Collected data

____________________

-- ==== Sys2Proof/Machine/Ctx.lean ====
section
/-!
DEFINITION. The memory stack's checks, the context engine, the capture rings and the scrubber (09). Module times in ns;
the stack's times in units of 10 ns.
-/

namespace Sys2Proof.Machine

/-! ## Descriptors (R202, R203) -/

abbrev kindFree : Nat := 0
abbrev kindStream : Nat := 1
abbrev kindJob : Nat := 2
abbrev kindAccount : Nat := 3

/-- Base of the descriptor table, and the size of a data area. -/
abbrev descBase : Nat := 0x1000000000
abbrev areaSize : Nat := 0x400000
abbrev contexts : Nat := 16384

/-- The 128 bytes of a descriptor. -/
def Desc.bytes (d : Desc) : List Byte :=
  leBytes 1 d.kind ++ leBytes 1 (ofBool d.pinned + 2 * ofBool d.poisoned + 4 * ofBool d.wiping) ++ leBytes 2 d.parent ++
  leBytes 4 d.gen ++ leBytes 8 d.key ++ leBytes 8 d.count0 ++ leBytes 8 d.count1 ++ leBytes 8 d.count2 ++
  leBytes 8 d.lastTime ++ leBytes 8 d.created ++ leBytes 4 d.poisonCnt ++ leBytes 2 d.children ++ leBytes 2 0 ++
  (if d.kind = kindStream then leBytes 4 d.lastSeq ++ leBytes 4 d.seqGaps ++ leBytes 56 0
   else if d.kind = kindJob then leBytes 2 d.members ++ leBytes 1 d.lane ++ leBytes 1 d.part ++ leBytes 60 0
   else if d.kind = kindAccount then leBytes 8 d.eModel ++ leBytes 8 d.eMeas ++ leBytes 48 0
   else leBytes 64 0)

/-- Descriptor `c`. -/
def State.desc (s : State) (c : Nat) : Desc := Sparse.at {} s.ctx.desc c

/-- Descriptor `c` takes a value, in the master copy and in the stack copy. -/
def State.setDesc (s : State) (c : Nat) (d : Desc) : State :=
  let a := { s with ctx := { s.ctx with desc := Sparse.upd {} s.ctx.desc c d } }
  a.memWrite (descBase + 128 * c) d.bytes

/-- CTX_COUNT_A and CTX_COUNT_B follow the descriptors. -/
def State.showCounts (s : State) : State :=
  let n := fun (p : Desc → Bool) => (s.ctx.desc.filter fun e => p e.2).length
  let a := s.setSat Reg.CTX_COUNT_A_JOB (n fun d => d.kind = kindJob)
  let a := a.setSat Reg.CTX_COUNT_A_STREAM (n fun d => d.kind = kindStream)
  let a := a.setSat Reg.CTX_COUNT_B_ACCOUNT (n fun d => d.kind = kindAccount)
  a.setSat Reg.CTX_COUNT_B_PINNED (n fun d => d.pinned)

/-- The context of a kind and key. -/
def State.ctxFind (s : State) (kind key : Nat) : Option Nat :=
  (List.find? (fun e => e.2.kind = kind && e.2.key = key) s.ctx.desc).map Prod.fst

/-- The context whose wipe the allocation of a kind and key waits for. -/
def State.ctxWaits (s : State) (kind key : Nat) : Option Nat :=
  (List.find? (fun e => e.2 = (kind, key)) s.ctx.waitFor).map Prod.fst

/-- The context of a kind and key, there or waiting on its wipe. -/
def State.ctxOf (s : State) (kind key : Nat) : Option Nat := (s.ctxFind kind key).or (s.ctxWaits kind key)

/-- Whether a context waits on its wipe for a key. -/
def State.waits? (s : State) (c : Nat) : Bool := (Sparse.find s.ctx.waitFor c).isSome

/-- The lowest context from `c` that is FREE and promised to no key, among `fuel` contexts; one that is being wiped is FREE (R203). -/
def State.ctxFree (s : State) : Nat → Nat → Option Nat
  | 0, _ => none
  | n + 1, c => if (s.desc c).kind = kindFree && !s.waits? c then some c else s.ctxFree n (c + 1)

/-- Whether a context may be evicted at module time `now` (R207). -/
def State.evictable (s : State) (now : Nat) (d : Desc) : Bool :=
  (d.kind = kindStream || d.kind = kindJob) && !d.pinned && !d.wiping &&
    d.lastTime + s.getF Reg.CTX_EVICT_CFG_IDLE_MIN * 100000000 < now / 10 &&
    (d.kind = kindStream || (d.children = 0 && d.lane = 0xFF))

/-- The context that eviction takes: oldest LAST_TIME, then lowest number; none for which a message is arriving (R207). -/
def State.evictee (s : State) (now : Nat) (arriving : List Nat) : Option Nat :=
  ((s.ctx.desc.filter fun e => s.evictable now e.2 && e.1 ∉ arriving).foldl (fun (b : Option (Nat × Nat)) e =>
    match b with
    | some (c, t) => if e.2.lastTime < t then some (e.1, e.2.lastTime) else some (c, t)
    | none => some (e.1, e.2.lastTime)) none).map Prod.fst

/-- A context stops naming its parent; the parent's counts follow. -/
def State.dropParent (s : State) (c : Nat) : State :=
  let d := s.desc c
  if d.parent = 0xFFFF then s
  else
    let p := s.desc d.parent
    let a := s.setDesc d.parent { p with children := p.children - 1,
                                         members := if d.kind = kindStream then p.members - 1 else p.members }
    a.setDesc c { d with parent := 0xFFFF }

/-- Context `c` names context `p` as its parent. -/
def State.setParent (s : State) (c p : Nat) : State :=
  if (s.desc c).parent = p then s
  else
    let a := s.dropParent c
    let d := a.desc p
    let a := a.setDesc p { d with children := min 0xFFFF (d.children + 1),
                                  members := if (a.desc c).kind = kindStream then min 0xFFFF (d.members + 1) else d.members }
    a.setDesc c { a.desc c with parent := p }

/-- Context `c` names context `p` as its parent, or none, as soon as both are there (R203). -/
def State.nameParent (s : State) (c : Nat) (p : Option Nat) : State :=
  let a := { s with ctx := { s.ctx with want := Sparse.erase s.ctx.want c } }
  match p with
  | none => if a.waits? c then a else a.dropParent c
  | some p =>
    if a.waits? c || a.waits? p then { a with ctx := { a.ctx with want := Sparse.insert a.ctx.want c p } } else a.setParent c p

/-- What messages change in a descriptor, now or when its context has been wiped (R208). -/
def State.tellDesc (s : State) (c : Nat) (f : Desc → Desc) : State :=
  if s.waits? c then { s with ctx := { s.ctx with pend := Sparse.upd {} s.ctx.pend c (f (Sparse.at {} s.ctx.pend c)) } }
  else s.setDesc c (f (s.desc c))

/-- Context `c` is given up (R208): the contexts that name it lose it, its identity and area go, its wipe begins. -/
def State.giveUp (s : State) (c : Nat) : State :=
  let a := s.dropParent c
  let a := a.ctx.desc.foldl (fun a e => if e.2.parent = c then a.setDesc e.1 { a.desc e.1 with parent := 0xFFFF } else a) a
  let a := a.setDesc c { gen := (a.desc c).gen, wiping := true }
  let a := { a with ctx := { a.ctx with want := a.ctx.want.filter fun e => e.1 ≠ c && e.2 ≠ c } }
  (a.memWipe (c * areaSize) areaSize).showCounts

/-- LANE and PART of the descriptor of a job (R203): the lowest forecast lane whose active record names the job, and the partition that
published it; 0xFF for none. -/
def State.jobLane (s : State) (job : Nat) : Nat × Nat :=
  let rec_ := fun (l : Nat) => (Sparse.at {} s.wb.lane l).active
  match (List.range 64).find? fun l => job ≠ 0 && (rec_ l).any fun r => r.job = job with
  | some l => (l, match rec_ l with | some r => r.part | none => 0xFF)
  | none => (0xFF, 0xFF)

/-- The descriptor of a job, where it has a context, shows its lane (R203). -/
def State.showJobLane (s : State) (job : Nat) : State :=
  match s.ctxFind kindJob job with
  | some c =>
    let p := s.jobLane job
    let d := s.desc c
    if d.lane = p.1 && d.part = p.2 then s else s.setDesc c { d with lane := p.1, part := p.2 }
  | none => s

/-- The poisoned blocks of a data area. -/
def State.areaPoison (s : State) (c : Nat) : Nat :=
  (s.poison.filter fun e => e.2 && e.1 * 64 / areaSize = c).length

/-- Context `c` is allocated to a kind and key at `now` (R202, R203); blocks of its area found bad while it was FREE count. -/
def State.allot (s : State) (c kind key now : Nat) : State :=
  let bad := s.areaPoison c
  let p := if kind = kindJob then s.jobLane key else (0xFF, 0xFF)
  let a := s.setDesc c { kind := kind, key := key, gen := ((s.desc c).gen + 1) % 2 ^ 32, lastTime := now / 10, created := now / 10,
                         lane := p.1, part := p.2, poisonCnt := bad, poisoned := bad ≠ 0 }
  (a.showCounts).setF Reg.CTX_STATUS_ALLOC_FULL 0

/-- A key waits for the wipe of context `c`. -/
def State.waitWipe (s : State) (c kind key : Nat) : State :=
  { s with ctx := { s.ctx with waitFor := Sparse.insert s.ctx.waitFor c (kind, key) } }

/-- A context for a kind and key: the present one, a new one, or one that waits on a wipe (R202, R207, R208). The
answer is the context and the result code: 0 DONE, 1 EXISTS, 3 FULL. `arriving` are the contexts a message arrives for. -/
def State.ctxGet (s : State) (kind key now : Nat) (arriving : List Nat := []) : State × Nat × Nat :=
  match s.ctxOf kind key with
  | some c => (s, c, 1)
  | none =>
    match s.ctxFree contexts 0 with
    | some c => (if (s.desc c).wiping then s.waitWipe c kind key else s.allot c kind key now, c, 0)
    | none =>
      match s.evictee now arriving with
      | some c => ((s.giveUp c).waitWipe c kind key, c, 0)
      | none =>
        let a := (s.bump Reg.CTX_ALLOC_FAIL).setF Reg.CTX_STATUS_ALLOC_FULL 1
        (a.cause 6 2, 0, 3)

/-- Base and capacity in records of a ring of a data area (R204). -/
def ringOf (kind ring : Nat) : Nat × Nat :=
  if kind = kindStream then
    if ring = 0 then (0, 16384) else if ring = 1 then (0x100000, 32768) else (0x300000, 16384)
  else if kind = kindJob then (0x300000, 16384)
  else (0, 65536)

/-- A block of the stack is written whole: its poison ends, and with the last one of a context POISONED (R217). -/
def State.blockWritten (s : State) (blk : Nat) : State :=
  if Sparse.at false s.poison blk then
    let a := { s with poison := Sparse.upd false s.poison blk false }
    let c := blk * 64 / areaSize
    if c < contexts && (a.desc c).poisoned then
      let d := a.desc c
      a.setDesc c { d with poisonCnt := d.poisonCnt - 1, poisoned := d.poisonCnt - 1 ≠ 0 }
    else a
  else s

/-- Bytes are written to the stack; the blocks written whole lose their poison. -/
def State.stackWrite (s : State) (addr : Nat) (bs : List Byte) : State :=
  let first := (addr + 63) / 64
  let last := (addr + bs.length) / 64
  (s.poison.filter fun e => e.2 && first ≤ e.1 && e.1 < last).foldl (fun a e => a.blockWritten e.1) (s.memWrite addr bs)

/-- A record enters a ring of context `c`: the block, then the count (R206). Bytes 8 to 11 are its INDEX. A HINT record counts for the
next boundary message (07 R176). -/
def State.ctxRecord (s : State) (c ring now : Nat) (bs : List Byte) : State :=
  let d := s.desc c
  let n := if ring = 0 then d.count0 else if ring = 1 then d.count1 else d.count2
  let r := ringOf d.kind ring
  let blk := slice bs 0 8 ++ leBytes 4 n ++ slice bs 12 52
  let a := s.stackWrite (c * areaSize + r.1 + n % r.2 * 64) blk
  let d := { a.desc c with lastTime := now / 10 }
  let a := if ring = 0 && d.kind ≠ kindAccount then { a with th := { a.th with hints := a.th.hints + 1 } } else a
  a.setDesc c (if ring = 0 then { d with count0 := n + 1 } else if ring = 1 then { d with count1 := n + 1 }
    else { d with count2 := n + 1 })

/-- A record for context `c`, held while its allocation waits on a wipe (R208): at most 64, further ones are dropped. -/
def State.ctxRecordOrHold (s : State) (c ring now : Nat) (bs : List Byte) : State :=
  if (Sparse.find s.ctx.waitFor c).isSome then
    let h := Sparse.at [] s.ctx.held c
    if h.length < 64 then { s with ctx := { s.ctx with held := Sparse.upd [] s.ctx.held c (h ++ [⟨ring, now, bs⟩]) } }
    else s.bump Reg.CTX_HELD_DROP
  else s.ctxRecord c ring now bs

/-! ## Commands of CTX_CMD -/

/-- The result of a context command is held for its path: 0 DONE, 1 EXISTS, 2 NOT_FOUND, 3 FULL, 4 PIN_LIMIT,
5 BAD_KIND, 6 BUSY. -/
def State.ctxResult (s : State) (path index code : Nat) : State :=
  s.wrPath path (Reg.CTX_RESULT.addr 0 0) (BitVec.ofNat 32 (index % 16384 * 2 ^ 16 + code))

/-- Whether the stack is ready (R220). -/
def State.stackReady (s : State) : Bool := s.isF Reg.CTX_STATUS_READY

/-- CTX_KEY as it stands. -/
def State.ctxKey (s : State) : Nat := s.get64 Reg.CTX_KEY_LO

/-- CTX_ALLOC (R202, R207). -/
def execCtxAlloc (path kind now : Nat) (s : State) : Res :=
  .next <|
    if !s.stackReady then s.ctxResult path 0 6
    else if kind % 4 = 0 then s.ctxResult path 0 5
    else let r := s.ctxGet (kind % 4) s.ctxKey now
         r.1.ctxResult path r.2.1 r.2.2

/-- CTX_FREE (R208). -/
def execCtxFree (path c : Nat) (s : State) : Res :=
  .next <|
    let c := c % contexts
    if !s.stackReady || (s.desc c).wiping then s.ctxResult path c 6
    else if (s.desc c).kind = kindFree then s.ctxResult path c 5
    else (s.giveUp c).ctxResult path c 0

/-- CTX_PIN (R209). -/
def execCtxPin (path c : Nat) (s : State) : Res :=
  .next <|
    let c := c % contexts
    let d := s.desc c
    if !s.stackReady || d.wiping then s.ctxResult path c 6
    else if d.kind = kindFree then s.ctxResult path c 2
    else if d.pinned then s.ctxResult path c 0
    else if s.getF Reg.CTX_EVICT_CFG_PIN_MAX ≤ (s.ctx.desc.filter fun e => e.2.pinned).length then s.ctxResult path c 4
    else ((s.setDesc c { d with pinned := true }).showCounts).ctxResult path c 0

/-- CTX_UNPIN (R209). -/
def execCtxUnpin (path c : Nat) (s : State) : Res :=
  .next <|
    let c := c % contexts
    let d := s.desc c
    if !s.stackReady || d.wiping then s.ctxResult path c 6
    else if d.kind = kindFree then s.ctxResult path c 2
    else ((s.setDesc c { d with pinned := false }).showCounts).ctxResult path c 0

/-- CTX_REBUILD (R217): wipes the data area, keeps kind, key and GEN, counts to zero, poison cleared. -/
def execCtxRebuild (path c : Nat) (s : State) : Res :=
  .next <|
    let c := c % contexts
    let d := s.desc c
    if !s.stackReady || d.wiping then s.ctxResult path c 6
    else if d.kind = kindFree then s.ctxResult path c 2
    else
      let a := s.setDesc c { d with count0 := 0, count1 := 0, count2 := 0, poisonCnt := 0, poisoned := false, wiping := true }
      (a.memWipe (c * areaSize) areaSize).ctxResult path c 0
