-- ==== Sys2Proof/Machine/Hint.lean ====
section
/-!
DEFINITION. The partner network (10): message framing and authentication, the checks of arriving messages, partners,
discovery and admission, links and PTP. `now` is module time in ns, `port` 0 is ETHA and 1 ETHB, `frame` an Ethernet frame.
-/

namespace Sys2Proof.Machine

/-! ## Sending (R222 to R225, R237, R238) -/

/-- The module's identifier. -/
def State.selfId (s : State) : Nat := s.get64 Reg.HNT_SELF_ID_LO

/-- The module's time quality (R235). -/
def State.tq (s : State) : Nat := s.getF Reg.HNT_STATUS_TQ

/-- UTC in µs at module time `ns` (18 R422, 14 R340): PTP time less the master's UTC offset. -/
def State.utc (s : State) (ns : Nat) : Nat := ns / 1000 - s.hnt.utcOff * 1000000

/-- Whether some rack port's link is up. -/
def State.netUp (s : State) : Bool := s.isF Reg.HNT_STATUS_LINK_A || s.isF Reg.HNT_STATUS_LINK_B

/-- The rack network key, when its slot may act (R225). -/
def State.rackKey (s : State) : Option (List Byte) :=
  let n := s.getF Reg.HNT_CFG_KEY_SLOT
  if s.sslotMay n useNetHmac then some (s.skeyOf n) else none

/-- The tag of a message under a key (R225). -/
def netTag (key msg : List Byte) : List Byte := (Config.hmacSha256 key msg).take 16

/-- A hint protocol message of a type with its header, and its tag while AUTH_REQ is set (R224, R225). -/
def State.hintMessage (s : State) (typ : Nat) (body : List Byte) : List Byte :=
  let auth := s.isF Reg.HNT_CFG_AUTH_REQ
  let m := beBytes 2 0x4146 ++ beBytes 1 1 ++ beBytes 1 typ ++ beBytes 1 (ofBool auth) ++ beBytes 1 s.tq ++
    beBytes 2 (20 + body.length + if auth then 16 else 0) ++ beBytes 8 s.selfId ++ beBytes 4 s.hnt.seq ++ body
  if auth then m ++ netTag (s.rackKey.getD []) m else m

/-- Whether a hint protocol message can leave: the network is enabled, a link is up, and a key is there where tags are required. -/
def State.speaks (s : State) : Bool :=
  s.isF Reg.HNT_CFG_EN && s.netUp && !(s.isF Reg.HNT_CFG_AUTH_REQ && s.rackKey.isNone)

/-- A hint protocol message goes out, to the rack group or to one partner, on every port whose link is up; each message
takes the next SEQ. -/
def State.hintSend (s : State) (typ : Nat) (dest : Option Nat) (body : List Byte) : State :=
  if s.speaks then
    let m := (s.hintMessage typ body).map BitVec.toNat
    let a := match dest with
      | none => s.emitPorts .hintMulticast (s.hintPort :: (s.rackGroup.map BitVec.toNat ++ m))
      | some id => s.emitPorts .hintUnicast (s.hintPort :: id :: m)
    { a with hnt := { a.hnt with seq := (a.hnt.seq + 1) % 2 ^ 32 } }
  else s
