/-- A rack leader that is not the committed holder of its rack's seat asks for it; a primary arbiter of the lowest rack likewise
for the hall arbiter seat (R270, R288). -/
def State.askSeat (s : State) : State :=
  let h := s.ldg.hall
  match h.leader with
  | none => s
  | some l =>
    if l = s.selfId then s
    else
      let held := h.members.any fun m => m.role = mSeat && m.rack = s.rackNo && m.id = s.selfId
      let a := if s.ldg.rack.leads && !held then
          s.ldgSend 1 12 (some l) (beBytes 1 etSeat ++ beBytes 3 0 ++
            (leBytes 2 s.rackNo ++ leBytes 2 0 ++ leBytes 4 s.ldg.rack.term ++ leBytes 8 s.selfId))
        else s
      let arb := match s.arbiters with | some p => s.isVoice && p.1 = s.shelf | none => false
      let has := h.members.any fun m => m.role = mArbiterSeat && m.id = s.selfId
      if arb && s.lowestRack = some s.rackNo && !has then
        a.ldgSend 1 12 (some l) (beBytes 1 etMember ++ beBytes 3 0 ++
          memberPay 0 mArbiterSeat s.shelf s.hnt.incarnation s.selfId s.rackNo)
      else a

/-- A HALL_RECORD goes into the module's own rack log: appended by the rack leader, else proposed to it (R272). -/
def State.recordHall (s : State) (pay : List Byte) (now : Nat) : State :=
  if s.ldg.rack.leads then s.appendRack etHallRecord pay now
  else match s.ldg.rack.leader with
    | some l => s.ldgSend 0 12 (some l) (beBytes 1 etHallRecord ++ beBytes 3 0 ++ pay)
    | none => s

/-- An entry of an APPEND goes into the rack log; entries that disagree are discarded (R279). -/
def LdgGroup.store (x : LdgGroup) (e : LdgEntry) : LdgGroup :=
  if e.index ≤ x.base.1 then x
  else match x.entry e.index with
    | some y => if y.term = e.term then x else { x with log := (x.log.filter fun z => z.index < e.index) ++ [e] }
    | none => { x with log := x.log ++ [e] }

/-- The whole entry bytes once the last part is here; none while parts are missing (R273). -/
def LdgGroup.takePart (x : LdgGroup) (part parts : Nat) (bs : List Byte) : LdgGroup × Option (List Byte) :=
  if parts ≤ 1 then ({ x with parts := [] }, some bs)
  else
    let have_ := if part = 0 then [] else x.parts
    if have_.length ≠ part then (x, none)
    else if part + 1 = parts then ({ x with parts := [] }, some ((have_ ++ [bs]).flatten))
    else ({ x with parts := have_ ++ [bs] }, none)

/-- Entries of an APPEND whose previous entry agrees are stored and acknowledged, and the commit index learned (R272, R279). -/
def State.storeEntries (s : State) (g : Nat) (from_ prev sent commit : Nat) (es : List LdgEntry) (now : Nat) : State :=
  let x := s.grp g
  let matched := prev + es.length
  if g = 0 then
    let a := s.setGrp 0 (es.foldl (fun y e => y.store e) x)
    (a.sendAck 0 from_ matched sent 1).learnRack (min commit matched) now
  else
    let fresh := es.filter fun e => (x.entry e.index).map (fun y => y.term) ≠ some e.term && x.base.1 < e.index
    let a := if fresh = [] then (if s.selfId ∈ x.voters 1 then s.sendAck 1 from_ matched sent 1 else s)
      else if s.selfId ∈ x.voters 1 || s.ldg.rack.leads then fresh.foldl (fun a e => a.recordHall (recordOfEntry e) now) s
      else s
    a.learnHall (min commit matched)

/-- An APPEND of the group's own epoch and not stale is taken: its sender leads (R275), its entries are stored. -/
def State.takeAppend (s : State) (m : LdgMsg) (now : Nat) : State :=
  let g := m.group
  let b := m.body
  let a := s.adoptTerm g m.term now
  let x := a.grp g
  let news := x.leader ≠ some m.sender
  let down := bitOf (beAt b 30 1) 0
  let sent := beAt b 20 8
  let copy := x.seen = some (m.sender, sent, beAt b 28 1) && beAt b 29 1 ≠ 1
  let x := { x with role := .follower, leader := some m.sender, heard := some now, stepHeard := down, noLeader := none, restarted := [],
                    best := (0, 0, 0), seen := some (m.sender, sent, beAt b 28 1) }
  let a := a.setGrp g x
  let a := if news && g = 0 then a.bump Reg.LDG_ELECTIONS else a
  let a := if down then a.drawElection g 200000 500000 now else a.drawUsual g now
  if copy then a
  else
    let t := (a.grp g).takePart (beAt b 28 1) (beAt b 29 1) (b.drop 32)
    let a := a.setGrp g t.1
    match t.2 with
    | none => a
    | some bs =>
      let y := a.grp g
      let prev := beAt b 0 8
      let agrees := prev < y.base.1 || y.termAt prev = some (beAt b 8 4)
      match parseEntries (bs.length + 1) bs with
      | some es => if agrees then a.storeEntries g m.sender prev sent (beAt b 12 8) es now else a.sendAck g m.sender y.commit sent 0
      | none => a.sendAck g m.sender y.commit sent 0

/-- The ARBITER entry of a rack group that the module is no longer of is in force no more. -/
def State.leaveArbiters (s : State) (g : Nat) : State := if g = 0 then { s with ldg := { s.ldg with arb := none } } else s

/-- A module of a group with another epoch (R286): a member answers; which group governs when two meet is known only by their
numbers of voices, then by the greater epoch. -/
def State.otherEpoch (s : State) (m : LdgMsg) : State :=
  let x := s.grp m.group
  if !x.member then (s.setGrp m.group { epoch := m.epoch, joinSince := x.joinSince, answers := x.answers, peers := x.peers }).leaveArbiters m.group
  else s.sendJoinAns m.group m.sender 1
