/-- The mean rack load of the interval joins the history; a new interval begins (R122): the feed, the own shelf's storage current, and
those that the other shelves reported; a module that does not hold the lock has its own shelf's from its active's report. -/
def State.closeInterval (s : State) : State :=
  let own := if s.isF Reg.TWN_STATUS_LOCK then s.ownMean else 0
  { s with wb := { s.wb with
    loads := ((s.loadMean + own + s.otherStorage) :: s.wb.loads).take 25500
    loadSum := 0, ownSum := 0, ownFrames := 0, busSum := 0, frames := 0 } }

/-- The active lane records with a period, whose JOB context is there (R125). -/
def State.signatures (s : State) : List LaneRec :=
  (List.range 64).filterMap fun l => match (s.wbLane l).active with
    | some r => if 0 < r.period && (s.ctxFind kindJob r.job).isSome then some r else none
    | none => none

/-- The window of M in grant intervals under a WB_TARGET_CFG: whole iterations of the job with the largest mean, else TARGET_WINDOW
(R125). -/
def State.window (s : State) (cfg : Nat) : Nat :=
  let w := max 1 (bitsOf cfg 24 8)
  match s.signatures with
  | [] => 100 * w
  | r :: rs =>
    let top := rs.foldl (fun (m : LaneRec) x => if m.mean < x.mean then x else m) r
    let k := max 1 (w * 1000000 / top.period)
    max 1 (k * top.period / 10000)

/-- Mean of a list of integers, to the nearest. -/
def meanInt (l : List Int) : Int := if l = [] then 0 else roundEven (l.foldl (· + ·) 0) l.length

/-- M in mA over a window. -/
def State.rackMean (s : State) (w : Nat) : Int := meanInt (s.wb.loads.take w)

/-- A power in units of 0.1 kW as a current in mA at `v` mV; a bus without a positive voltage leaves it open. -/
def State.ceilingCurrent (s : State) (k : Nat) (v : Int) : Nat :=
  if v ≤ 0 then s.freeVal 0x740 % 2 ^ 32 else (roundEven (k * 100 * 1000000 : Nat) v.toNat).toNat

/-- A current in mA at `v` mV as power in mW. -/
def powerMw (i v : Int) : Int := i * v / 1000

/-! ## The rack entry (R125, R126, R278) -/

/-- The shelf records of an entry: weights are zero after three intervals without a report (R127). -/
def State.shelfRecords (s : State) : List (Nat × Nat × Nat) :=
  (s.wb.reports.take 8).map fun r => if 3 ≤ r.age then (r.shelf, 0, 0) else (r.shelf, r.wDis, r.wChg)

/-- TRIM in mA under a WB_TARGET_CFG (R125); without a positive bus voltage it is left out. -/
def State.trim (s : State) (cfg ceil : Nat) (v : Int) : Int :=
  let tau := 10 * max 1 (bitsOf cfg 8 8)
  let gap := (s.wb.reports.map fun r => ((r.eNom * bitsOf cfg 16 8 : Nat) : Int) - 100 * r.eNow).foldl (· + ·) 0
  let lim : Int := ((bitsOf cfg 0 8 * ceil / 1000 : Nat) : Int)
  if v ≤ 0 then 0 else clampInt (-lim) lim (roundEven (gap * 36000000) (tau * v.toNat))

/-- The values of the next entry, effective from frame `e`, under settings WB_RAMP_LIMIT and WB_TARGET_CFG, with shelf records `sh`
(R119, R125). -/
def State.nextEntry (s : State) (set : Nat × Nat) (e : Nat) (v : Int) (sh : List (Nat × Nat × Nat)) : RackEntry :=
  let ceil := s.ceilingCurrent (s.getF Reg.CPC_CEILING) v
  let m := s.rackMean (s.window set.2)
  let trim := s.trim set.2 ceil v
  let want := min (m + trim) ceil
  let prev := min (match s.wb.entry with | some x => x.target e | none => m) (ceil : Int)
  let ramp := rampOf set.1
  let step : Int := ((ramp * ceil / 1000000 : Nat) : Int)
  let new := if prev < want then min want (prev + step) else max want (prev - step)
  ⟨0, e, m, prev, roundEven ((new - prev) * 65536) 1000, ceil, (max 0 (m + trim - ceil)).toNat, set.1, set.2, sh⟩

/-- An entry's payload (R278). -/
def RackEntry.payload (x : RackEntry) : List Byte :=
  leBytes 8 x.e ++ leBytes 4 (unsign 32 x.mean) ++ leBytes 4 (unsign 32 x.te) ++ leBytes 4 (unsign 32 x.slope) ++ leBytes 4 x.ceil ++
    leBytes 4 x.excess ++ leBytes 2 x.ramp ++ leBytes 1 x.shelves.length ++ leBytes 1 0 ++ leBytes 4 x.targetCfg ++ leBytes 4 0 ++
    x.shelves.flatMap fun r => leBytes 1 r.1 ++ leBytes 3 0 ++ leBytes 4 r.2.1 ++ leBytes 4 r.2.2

____________________

• BRIEF: Return only the lines between the one holding "wiped (R208). -/" and the one holding "lane (R203). -/", inclusive, exactly as they appear above.

• SOLUTION TO THIS EXERCISE:
/-- What messages change in a descriptor, now or when its context has been wiped (R208). -/
def State.tellDesc (s : State) (c : Nat) (f : Desc → Desc) : State :=
  if s.waits? c then { s with ctx := { s.ctx with pend := Sparse.upd {} s.ctx.pend c (f (Sparse.at {} s.ctx.pend c)) } }
  else s.setDesc c (f (s.desc c))

/-- Context `c` is given up (R208): the contexts that name it lose it, its identity and area go, its wipe begins. -/
def State.giveUp (s : State) (c : Nat) : State :=
  let a := s.dropParent c
  let a := a.ctx.desc.foldl (fun a e => if e.2.parent = c then a.setDesc e.1 { a.desc e.1 with parent := 0xFFFF } else a) a
  let a := a.setDesc c { gen := (a.desc c).gen, wiping := true }
  let a := { a with ctx := { a.ctx with want := a.ctx.want.filter fun e => e.1 ≠ c && e.2 ≠ c } }
  (a.memWipe (c * areaSize) areaSize).showCounts

/-- LANE and PART of the descriptor of a job (R203): the lowest forecast lane whose active record names the job, and the partition that
published it; 0xFF for none. -/
def State.jobLane (s : State) (job : Nat) : Nat × Nat :=
  let rec_ := fun (l : Nat) => (Sparse.at {} s.wb.lane l).active
  match (List.range 64).find? fun l => job ≠ 0 && (rec_ l).any fun r => r.job = job with
  | some l => (l, match rec_ l with | some r => r.part | none => 0xFF)
  | none => (0xFF, 0xFF)

/-- The descriptor of a job, where it has a context, shows its lane (R203). -/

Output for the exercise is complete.